Hannoch and I met 23 years ago. He had a little boy, I had a little girl. We took the scraps of our lives, put them together and made a beautiful new family.
Now my little girl is married and has two little boys, and Hannoch’s little boy is newly married too, but that’s another story…
After we met and got married, Hannoch told me that when his son, Shaul, was two years old and his family fell apart, he wrote a story to light up the darkness around him. A story about Naomi (Na’ama in the original story), a hardworking seamstress, that is charged by her boss with making a special bed sheet for a special boy, Shaul. Naomi is stumped by the request at first, but then has an idea: she will decorate the sheet with pictures of animals. She goes to the zoo, where she encounters animals who evade her request under various pretexts. She doesn’t give up and eventually collects the pictures and makes the sheet.
After hearing the story, I explained to Hannoch that actually Naomi makes a quilt, not a sheet, and we went on with our life.
Fast forward to three years ago: Hannoch tells me that he dreams of publishing the story of Naomi. We start looking for illustrators. Then it dawns on me – if Naomi makes a quilt, wouldn’t it be a wonderful idea to illustrate the book using quilting techniques and to finally make Shaul’s quilt? So I started my journey to illustrate the book. It was difficult as I’m not an illustrator and my drawing skills are rather basic. Using pictures for reference I managed to create a couple of illustrations, struggling with textile technique as well.
But when I got to the animals, I was at a complete loss. It just didn’t work. I procrastinated and was in pain over it. A year ago I set a deadline: the book will be Hannoch’s 60th birthday present in July 2018. But setting a deadline does not an illustrator make… It was weighing on me more and more.

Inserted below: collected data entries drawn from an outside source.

/-! ### State.record -/

@[simp] theorem State.record_frame (e : Event) (s : State) : (s.record e).frame = s.frame := rfl
@[simp] theorem State.record_len (e : Event) (s : State) : (s.record e).len = s.len := rfl
@[simp] theorem State.record_phase (e : Event) (s : State) : (s.record e).phase = s.phase := rfl
@[simp] theorem State.record_remaining (e : Event) (s : State) : (s.record e).remaining = s.remaining := rfl
@[simp] theorem State.record_pos (e : Event) (s : State) : (s.record e).pos = s.pos := rfl
@[simp] theorem State.record_capped (e : Event) (s : State) : (s.record e).capped = s.capped := rfl
@[simp] theorem State.record_count (e : Event) (s : State) : (s.record e).count = s.count := rfl
@[simp] theorem State.record_configured (e : Event) (s : State) : (s.record e).configured = s.configured := rfl
@[simp] theorem State.record_fault (e : Event) (s : State) : (s.record e).fault = s.fault := rfl
@[simp] theorem State.record_ctl (e : Event) (s : State) : (s.record e).ctl = s.ctl := rfl
@[simp] theorem State.record_host (e : Event) (s : State) : (s.record e).host = s.host := rfl
@[simp] theorem State.record_answers (e : Event) (s : State) : (s.record e).answers = s.answers := rfl
@[simp] theorem State.record_draws (e : Event) (s : State) : (s.record e).draws = s.draws := rfl
@[simp] theorem State.record_trace (e : Event) (s : State) : (s.record e).trace = s.trace ++ [e] := rfl
@[simp] theorem State.record_outcome (e : Event) (s : State) : (s.record e).outcome = s.outcome := rfl

/-! ### State.append -/

@[simp] theorem State.append_frame (b : Byte) (s : State) : (s.append b).frame = s.frame.write s.len b := rfl
@[simp] theorem State.append_len (b : Byte) (s : State) : (s.append b).len = s.len + 1 := rfl
@[simp] theorem State.append_phase (b : Byte) (s : State) : (s.append b).phase = s.phase := rfl
@[simp] theorem State.append_remaining (b : Byte) (s : State) : (s.append b).remaining = s.remaining := rfl
@[simp] theorem State.append_pos (b : Byte) (s : State) : (s.append b).pos = s.pos := rfl
@[simp] theorem State.append_capped (b : Byte) (s : State) : (s.append b).capped = s.capped := rfl
@[simp] theorem State.append_count (b : Byte) (s : State) : (s.append b).count = s.count := rfl
@[simp] theorem State.append_configured (b : Byte) (s : State) : (s.append b).configured = s.configured := rfl
@[simp] theorem State.append_fault (b : Byte) (s : State) : (s.append b).fault = s.fault := rfl
@[simp] theorem State.append_ctl (b : Byte) (s : State) : (s.append b).ctl = s.ctl := rfl
@[simp] theorem State.append_host (b : Byte) (s : State) : (s.append b).host = s.host := rfl
@[simp] theorem State.append_answers (b : Byte) (s : State) : (s.append b).answers = s.answers := rfl
@[simp] theorem State.append_draws (b : Byte) (s : State) : (s.append b).draws = s.draws := rfl
@[simp] theorem State.append_trace (b : Byte) (s : State) : (s.append b).trace = s.trace := rfl
@[simp] theorem State.append_outcome (b : Byte) (s : State) : (s.append b).outcome = s.outcome := rfl

/-! ### State.consume -/

@[simp] theorem State.consume_frame (keep : Nat) (s : State) : (s.consume keep).frame = s.frame := rfl
@[simp] theorem State.consume_len (keep : Nat) (s : State) : (s.consume keep).len = keep := rfl
@[simp] theorem State.consume_phase (keep : Nat) (s : State) : (s.consume keep).phase = s.phase := rfl
@[simp] theorem State.consume_remaining (keep : Nat) (s : State) : (s.consume keep).remaining = s.remaining := rfl
@[simp] theorem State.consume_pos (keep : Nat) (s : State) : (s.consume keep).pos = s.pos := rfl
@[simp] theorem State.consume_capped (keep : Nat) (s : State) : (s.consume keep).capped = s.capped := rfl
@[simp] theorem State.consume_count (keep : Nat) (s : State) : (s.consume keep).count = s.count := rfl
@[simp] theorem State.consume_configured (keep : Nat) (s : State) : (s.consume keep).configured = s.configured := rfl
@[simp] theorem State.consume_fault (keep : Nat) (s : State) : (s.consume keep).fault = s.fault := rfl
@[simp] theorem State.consume_ctl (keep : Nat) (s : State) : (s.consume keep).ctl = .ready := rfl
@[simp] theorem State.consume_host (keep : Nat) (s : State) : (s.consume keep).host = s.host := rfl
@[simp] theorem State.consume_answers (keep : Nat) (s : State) : (s.consume keep).answers = s.answers := rfl
@[simp] theorem State.consume_draws (keep : Nat) (s : State) : (s.consume keep).draws = s.draws := rfl
@[simp] theorem State.consume_trace (keep : Nat) (s : State) : (s.consume keep).trace = s.trace := rfl
@[simp] theorem State.consume_outcome (keep : Nat) (s : State) : (s.consume keep).outcome = some .consumed := rfl

/-! ### State.sessionReset -/

@[simp] theorem State.sessionReset_frame (s : State) : (s.sessionReset).frame = s.frame := rfl
@[simp] theorem State.sessionReset_len (s : State) : (s.sessionReset).len = 0 := rfl
@[simp] theorem State.sessionReset_phase (s : State) : (s.sessionReset).phase = .idle := rfl
@[simp] theorem State.sessionReset_remaining (s : State) : (s.sessionReset).remaining = 0 := rfl
@[simp] theorem State.sessionReset_pos (s : State) : (s.sessionReset).pos = s.pos := rfl
@[simp] theorem State.sessionReset_capped (s : State) : (s.sessionReset).capped = s.capped := rfl
@[simp] theorem State.sessionReset_count (s : State) : (s.sessionReset).count = s.count := rfl
@[simp] theorem State.sessionReset_configured (s : State) : (s.sessionReset).configured = s.configured := rfl
@[simp] theorem State.sessionReset_fault (s : State) : (s.sessionReset).fault = s.fault := rfl
@[simp] theorem State.sessionReset_ctl (s : State) : (s.sessionReset).ctl = s.ctl := rfl
@[simp] theorem State.sessionReset_host (s : State) : (s.sessionReset).host = s.host := rfl
@[simp] theorem State.sessionReset_answers (s : State) : (s.sessionReset).answers = s.answers := rfl
@[simp] theorem State.sessionReset_draws (s : State) : (s.sessionReset).draws = s.draws := rfl
@[simp] theorem State.sessionReset_trace (s : State) : (s.sessionReset).trace = s.trace := rfl
@[simp] theorem State.sessionReset_outcome (s : State) : (s.sessionReset).outcome = none := rfl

And then after a conversation with a wise friend I understood that the book is more important than who illustrates it. I searched for an illustrator, found the very talented Tanja Russita, and contracted her to draw the illustrations with water colors. Then I had the illustrations printed on fabric and made the quilt!
Yesterday we started a crowd funding campaign to finish the book and publish it. It’s a dream come true. Well, almost. We keep our fingers crossed for the campaign to succeed…
And now to the title of the blog post. Only in the last years we realized that Hannoch wrote the story of the slightly naive, endlessly optimistic Naomi and her quilt about me. He actually invented me and brought me to (his) life. And now I took his dream and made both the book and the quilt real for him, closing this wonderful circle.